=== Task ===
Check each line of the data for "dmem" and select those that have it.

=== Provided material ===
/-! ### `State.commit` -/

@[simp] theorem State.commit_pc (s : State) (r : Int) (v : Word) : (s.commit r v).pc = s.pc := by
  simp [State.commit]
@[simp] theorem State.commit_cc (s : State) (r : Int) (v : Word) : (s.commit r v).cc = s.cc := by
  simp [State.commit]
@[simp] theorem State.commit_fl (s : State) (r : Int) (v : Word) : (s.commit r v).fl = s.fl := by
  simp [State.commit]
@[simp] theorem State.commit_dl (s : State) (r : Int) (v : Word) : (s.commit r v).dl = s.dl := by
  simp [State.commit]
@[simp] theorem State.commit_xl (s : State) (r : Int) (v : Word) : (s.commit r v).xl = s.xl := by
  simp [State.commit]
@[simp] theorem State.commit_ml (s : State) (r : Int) (v : Word) : (s.commit r v).ml = s.ml := by
  simp [State.commit]
@[simp] theorem State.commit_wl (s : State) (r : Int) (v : Word) : (s.commit r v).wl = s.wl := by
  simp [State.commit]
@[simp] theorem State.commit_exbus (s : State) (r : Int) (v : Word) : (s.commit r v).exbus = s.exbus := by
  simp [State.commit]
@[simp] theorem State.commit_membus (s : State) (r : Int) (v : Word) : (s.commit r v).membus = s.membus := by
  simp [State.commit]
@[simp] theorem State.commit_btb (s : State) (r : Int) (v : Word) : (s.commit r v).btb = s.btb := by
  simp [State.commit]
@[simp] theorem State.commit_redirectPending (s : State) (r : Int) (v : Word) : (s.commit r v).redirectPending = s.redirectPending := by
  simp [State.commit]
@[simp] theorem State.commit_retired (s : State) (r : Int) (v : Word) : (s.commit r v).retired = s.retired := by
  simp [State.commit]
@[simp] theorem State.commit_cycles (s : State) (r : Int) (v : Word) : (s.commit r v).cycles = s.cycles := by
  simp [State.commit]
@[simp] theorem State.commit_halted (s : State) (r : Int) (v : Word) : (s.commit r v).halted = s.halted := by
  simp [State.commit]
@[simp] theorem State.commit_fault (s : State) (r : Int) (v : Word) : (s.commit r v).fault = s.fault := by
  simp [State.commit]
@[simp] theorem State.commit_dmem (s : State) (r : Int) (v : Word) : (s.commit r v).dmem = s.dmem := by
  simp [State.commit]
@[simp] theorem State.commit_code (s : State) (r : Int) (v : Word) : (s.commit r v).code = s.code := by
  simp [State.commit]
@[simp] theorem State.commit_params (s : State) (r : Int) (v : Word) : (s.commit r v).params = s.params := by
  simp [State.commit]
@[simp] theorem State.commit_stage (s : State) (r : Int) (v : Word) : (s.commit r v).stage = s.stage := by
  simp [State.commit]

/-! ### The list updates and Fetch's fill -/

@[simp] theorem State.markBusy_x (s : State) (rs : List Int) : (s.markBusy rs).x = s.x := by
  induction rs generalizing s with
  | nil => rfl
  | cons r rs ih => simp [State.markBusy, ih]
@[simp] theorem State.markBusy_pc (s : State) (rs : List Int) : (s.markBusy rs).pc = s.pc := by
  induction rs generalizing s with
  | nil => rfl
  | cons r rs ih => simp [State.markBusy, ih]
@[simp] theorem State.markBusy_cc (s : State) (rs : List Int) : (s.markBusy rs).cc = s.cc := by
  induction rs generalizing s with
  | nil => rfl
  | cons r rs ih => simp [State.markBusy, ih]
@[simp] theorem State.markBusy_fl (s : State) (rs : List Int) : (s.markBusy rs).fl = s.fl := by
  induction rs generalizing s with
  | nil => rfl
  | cons r rs ih => simp [State.markBusy, ih]
@[simp] theorem State.markBusy_dl (s : State) (rs : List Int) : (s.markBusy rs).dl = s.dl := by
  induction rs generalizing s with
  | nil => rfl
  | cons r rs ih => simp [State.markBusy, ih]
@[simp] theorem State.markBusy_xl (s : State) (rs : List Int) : (s.markBusy rs).xl = s.xl := by
  induction rs generalizing s with
  | nil => rfl
  | cons r rs ih => simp [State.markBusy, ih]
@[simp] theorem State.markBusy_ml (s : State) (rs : List Int) : (s.markBusy rs).ml = s.ml := by
  induction rs generalizing s with
  | nil => rfl
  | cons r rs ih => simp [State.markBusy, ih]
@[simp] theorem State.markBusy_wl (s : State) (rs : List Int) : (s.markBusy rs).wl = s.wl := by
  induction rs generalizing s with
  | nil => rfl
  | cons r rs ih => simp [State.markBusy, ih]
@[simp] theorem State.markBusy_exbus (s : State) (rs : List Int) : (s.markBusy rs).exbus = s.exbus := by
  induction rs generalizing s with
  | nil => rfl
  | cons r rs ih => simp [State.markBusy, ih]
@[simp] theorem State.markBusy_membus (s : State) (rs : List Int) : (s.markBusy rs).membus = s.membus := by
  induction rs generalizing s with
  | nil => rfl
  | cons r rs ih => simp [State.markBusy, ih]
@[simp] theorem State.markBusy_btb (s : State) (rs : List Int) : (s.markBusy rs).btb = s.btb := by
  induction rs generalizing s with
  | nil => rfl
  | cons r rs ih => simp [State.markBusy, ih]
@[simp] theorem State.markBusy_redirectPending (s : State) (rs : List Int) : (s.markBusy rs).redirectPending = s.redirectPending := by
  induction rs generalizing s with
  | nil => rfl
  | cons r rs ih => simp [State.markBusy, ih]
@[simp] theorem State.markBusy_retired (s : State) (rs : List Int) : (s.markBusy rs).retired = s.retired := by
  induction rs generalizing s with
  | nil => rfl
  | cons r rs ih => simp [State.markBusy, ih]
@[simp] theorem State.markBusy_cycles (s : State) (rs : List Int) : (s.markBusy rs).cycles = s.cycles := by
  induction rs generalizing s with
  | nil => rfl
  | cons r rs ih => simp [State.markBusy, ih]
@[simp] theorem State.markBusy_halted (s : State) (rs : List Int) : (s.markBusy rs).halted = s.halted := by
  induction rs generalizing s with
  | nil => rfl
  | cons r rs ih => simp [State.markBusy, ih]
@[simp] theorem State.markBusy_fault (s : State) (rs : List Int) : (s.markBusy rs).fault = s.fault := by
  induction rs generalizing s with
  | nil => rfl
  | cons r rs ih => simp [State.markBusy, ih]
@[simp] theorem State.markBusy_dmem (s : State) (rs : List Int) : (s.markBusy rs).dmem = s.dmem := by
  induction rs generalizing s with
  | nil => rfl
  | cons r rs ih => simp [State.markBusy, ih]
@[simp] theorem State.markBusy_code (s : State) (rs : List Int) : (s.markBusy rs).code = s.code := by
  induction rs generalizing s with
  | nil => rfl
  | cons r rs ih => simp [State.markBusy, ih]
@[simp] theorem State.markBusy_params (s : State) (rs : List Int) : (s.markBusy rs).params = s.params := by
  induction rs generalizing s with
  | nil => rfl
  | cons r rs ih => simp [State.markBusy, ih]
@[simp] theorem State.markBusy_stage (s : State) (rs : List Int) : (s.markBusy rs).stage = s.stage := by
  induction rs generalizing s with
  | nil => rfl
  | cons r rs ih => simp [State.markBusy, ih]
@[simp] theorem State.commitAll_pc (s : State) (ws : List BusPair) : (s.commitAll ws).pc = s.pc := by
  induction ws generalizing s with
  | nil => rfl
  | cons p ps ih => simp [State.commitAll, ih]
@[simp] theorem State.commitAll_cc (s : State) (ws : List BusPair) : (s.commitAll ws).cc = s.cc := by
  induction ws generalizing s with
  | nil => rfl
  | cons p ps ih => simp [State.commitAll, ih]
@[simp] theorem State.commitAll_fl (s : State) (ws : List BusPair) : (s.commitAll ws).fl = s.fl := by
  induction ws generalizing s with
  | nil => rfl
  | cons p ps ih => simp [State.commitAll, ih]
@[simp] theorem State.commitAll_dl (s : State) (ws : List BusPair) : (s.commitAll ws).dl = s.dl := by
  induction ws generalizing s with
  | nil => rfl
  | cons p ps ih => simp [State.commitAll, ih]
@[simp] theorem State.commitAll_xl (s : State) (ws : List BusPair) : (s.commitAll ws).xl = s.xl := by
  induction ws generalizing s with
  | nil => rfl
  | cons p ps ih => simp [State.commitAll, ih]
@[simp] theorem State.commitAll_ml (s : State) (ws : List BusPair) : (s.commitAll ws).ml = s.ml := by
  induction ws generalizing s with
  | nil => rfl
  | cons p ps ih => simp [State.commitAll, ih]
@[simp] theorem State.commitAll_wl (s : State) (ws : List BusPair) : (s.commitAll ws).wl = s.wl := by
  induction ws generalizing s with
  | nil => rfl
  | cons p ps ih => simp [State.commitAll, ih]
@[simp] theorem State.commitAll_exbus (s : State) (ws : List BusPair) : (s.commitAll ws).exbus = s.exbus := by
  induction ws generalizing s with
  | nil => rfl
  | cons p ps ih => simp [State.commitAll, ih]
@[simp] theorem State.commitAll_membus (s : State) (ws : List BusPair) : (s.commitAll ws).membus = s.membus := by
  induction ws generalizing s with
  | nil => rfl
  | cons p ps ih => simp [State.commitAll, ih]
@[simp] theorem State.commitAll_btb (s : State) (ws : List BusPair) : (s.commitAll ws).btb = s.btb := by
  induction ws generalizing s with
  | nil => rfl
  | cons p ps ih => simp [State.commitAll, ih]
@[simp] theorem State.commitAll_redirectPending (s : State) (ws : List BusPair) : (s.commitAll ws).redirectPending = s.redirectPending := by
  induction ws generalizing s with
  | nil => rfl
  | cons p ps ih => simp [State.commitAll, ih]
@[simp] theorem State.commitAll_retired (s : State) (ws : List BusPair) : (s.commitAll ws).retired = s.retired := by
  induction ws generalizing s with
  | nil => rfl
  | cons p ps ih => simp [State.commitAll, ih]
@[simp] theorem State.commitAll_cycles (s : State) (ws : List BusPair) : (s.commitAll ws).cycles = s.cycles := by
  induction ws generalizing s with
  | nil => rfl
  | cons p ps ih => simp [State.commitAll, ih]
@[simp] theorem State.commitAll_halted (s : State) (ws : List BusPair) : (s.commitAll ws).halted = s.halted := by
  induction ws generalizing s with
  | nil => rfl
  | cons p ps ih => simp [State.commitAll, ih]
@[simp] theorem State.commitAll_fault (s : State) (ws : List BusPair) : (s.commitAll ws).fault = s.fault := by
  induction ws generalizing s with
  | nil => rfl
  | cons p ps ih => simp [State.commitAll, ih]
@[simp] theorem State.commitAll_dmem (s : State) (ws : List BusPair) : (s.commitAll ws).dmem = s.dmem := by
  induction ws generalizing s with
  | nil => rfl
  | cons p ps ih => simp [State.commitAll, ih]
@[simp] theorem State.commitAll_code (s : State) (ws : List BusPair) : (s.commitAll ws).code = s.code := by
  induction ws generalizing s with
  | nil => rfl
  | cons p ps ih => simp [State.commitAll, ih]
@[simp] theorem State.commitAll_params (s : State) (ws : List BusPair) : (s.commitAll ws).params = s.params := by
  induction ws generalizing s with
  | nil => rfl
  | cons p ps ih => simp [State.commitAll, ih]
@[simp] theorem State.commitAll_stage (s : State) (ws : List BusPair) : (s.commitAll ws).stage = s.stage := by
  induction ws generalizing s with
  | nil => rfl
  | cons p ps ih => simp [State.commitAll, ih]
@[simp] theorem State.fetchFill_x (s : State) : s.fetchFill.x = s.x := by
  unfold State.fetchFill; split <;> rfl
@[simp] theorem State.fetchFill_busy (s : State) : s.fetchFill.busy = s.busy := by
  unfold State.fetchFill; split <;> rfl
@[simp] theorem State.fetchFill_cc (s : State) : s.fetchFill.cc = s.cc := by
  unfold State.fetchFill; split <;> rfl
@[simp] theorem State.fetchFill_dl (s : State) : s.fetchFill.dl = s.dl := by
  unfold State.fetchFill; split <;> rfl
@[simp] theorem State.fetchFill_xl (s : State) : s.fetchFill.xl = s.xl := by
  unfold State.fetchFill; split <;> rfl
@[simp] theorem State.fetchFill_ml (s : State) : s.fetchFill.ml = s.ml := by
  unfold State.fetchFill; split <;> rfl
@[simp] theorem State.fetchFill_wl (s : State) : s.fetchFill.wl = s.wl := by
  unfold State.fetchFill; split <;> rfl
@[simp] theorem State.fetchFill_exbus (s : State) : s.fetchFill.exbus = s.exbus := by
  unfold State.fetchFill; split <;> rfl
@[simp] theorem State.fetchFill_membus (s : State) : s.fetchFill.membus = s.membus := by
  unfold State.fetchFill; split <;> rfl
@[simp] theorem State.fetchFill_btb (s : State) : s.fetchFill.btb = s.btb := by
  unfold State.fetchFill; split <;> rfl
@[simp] theorem State.fetchFill_redirectPending (s : State) : s.fetchFill.redirectPending = s.redirectPending := by
  unfold State.fetchFill; split <;> rfl
@[simp] theorem State.fetchFill_retired (s : State) : s.fetchFill.retired = s.retired := by
  unfold State.fetchFill; split <;> rfl
@[simp] theorem State.fetchFill_cycles (s : State) : s.fetchFill.cycles = s.cycles := by
  unfold State.fetchFill; split <;> rfl
@[simp] theorem State.fetchFill_halted (s : State) : s.fetchFill.halted = s.halted := by
  unfold State.fetchFill; split <;> rfl
@[simp] theorem State.fetchFill_fault (s : State) : s.fetchFill.fault = s.fault := by
  unfold State.fetchFill; split <;> rfl
@[simp] theorem State.fetchFill_dmem (s : State) : s.fetchFill.dmem = s.dmem := by
  unfold State.fetchFill; split <;> rfl
@[simp] theorem State.fetchFill_code (s : State) : s.fetchFill.code = s.code := by
  unfold State.fetchFill; split <;> rfl
@[simp] theorem State.fetchFill_params (s : State) : s.fetchFill.params = s.params := by
  unfold State.fetchFill; split <;> rfl
@[simp] theorem State.fetchFill_stage (s : State) : s.fetchFill.stage = s.stage := by
  unfold State.fetchFill; split <;> rfl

=== Output below ===
@[simp] theorem State.commit_dmem (s : State) (r : Int) (v : Word) : (s.commit r v).dmem = s.dmem := by
@[simp] theorem State.markBusy_dmem (s : State) (rs : List Int) : (s.markBusy rs).dmem = s.dmem := by
@[simp] theorem State.commitAll_dmem (s : State) (ws : List BusPair) : (s.commitAll ws).dmem = s.dmem := by
@[simp] theorem State.fetchFill_dmem (s : State) : s.fetchFill.dmem = s.dmem := by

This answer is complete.